(Collected data)
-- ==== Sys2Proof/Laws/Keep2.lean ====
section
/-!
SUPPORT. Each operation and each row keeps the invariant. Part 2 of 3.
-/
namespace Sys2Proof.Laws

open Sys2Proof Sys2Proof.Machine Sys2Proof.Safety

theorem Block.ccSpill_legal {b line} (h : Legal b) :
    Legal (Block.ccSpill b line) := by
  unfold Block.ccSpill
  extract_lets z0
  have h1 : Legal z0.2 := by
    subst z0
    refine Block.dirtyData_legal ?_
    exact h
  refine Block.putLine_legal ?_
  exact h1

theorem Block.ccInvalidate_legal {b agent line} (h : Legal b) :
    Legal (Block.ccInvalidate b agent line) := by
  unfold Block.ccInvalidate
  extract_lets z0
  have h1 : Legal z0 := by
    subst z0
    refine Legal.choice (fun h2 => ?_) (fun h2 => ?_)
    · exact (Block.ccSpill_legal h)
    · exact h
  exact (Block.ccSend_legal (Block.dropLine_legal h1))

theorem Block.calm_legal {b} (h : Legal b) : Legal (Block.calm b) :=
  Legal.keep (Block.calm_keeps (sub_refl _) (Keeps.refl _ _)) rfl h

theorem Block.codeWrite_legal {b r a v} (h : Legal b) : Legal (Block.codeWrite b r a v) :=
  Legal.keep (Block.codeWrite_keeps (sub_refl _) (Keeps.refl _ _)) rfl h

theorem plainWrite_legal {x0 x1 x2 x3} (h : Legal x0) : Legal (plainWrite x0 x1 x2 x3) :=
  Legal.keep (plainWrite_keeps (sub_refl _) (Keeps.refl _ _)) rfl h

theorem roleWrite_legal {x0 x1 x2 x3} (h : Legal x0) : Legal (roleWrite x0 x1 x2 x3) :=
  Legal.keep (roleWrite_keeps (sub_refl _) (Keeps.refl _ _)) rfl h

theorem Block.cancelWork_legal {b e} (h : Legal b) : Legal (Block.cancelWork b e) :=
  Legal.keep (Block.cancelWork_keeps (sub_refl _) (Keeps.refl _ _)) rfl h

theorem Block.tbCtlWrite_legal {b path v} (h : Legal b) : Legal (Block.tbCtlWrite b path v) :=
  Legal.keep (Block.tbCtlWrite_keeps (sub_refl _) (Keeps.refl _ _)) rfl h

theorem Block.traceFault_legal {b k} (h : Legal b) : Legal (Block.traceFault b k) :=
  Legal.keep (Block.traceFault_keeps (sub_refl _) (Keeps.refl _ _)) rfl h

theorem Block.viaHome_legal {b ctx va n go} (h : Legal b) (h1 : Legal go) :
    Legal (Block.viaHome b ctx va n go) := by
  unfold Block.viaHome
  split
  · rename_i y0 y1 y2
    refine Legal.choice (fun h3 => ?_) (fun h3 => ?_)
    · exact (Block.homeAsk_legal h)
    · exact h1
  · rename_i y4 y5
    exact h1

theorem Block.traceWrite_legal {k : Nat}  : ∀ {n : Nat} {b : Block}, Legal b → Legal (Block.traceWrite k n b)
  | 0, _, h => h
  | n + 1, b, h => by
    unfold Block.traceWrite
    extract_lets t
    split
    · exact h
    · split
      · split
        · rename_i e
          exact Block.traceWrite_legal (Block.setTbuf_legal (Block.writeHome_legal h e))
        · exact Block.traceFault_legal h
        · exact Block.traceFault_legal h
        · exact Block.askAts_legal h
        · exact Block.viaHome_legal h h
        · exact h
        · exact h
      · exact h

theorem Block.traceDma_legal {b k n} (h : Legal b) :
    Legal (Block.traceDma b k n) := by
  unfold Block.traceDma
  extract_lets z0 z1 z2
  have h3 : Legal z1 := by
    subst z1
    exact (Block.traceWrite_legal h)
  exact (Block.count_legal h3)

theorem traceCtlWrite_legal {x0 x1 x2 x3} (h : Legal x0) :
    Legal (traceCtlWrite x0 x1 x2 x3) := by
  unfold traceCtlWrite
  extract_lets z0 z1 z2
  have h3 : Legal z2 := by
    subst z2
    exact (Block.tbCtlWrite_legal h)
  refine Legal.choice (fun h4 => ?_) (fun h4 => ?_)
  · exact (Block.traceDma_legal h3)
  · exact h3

#### PROBLEM DESCRIPTION:
Word for word, restate the lines of the data above that fall between the line holding "Legal (Block.cancelWork b" and the line holding "have h3 : Legal z1 := by", inclusive, and no other lines.

#### PROBLEM SOLUTION:
theorem Block.cancelWork_legal {b e} (h : Legal b) : Legal (Block.cancelWork b e) :=
  Legal.keep (Block.cancelWork_keeps (sub_refl _) (Keeps.refl _ _)) rfl h

theorem Block.tbCtlWrite_legal {b path v} (h : Legal b) : Legal (Block.tbCtlWrite b path v) :=
  Legal.keep (Block.tbCtlWrite_keeps (sub_refl _) (Keeps.refl _ _)) rfl h

theorem Block.traceFault_legal {b k} (h : Legal b) : Legal (Block.traceFault b k) :=
  Legal.keep (Block.traceFault_keeps (sub_refl _) (Keeps.refl _ _)) rfl h

theorem Block.viaHome_legal {b ctx va n go} (h : Legal b) (h1 : Legal go) :
    Legal (Block.viaHome b ctx va n go) := by
  unfold Block.viaHome
  split
  · rename_i y0 y1 y2
    refine Legal.choice (fun h3 => ?_) (fun h3 => ?_)
    · exact (Block.homeAsk_legal h)
    · exact h1
  · rename_i y4 y5
    exact h1

theorem Block.traceWrite_legal {k : Nat}  : ∀ {n : Nat} {b : Block}, Legal b → Legal (Block.traceWrite k n b)
  | 0, _, h => h
  | n + 1, b, h => by
    unfold Block.traceWrite
    extract_lets t
    split
    · exact h
    · split
      · split
        · rename_i e
          exact Block.traceWrite_legal (Block.setTbuf_legal (Block.writeHome_legal h e))
        · exact Block.traceFault_legal h
        · exact Block.traceFault_legal h
        · exact Block.askAts_legal h
        · exact Block.viaHome_legal h h
        · exact h
        · exact h
      · exact h

theorem Block.traceDma_legal {b k n} (h : Legal b) :
    Legal (Block.traceDma b k n) := by
  unfold Block.traceDma
  extract_lets z0 z1 z2
  have h3 : Legal z1 := by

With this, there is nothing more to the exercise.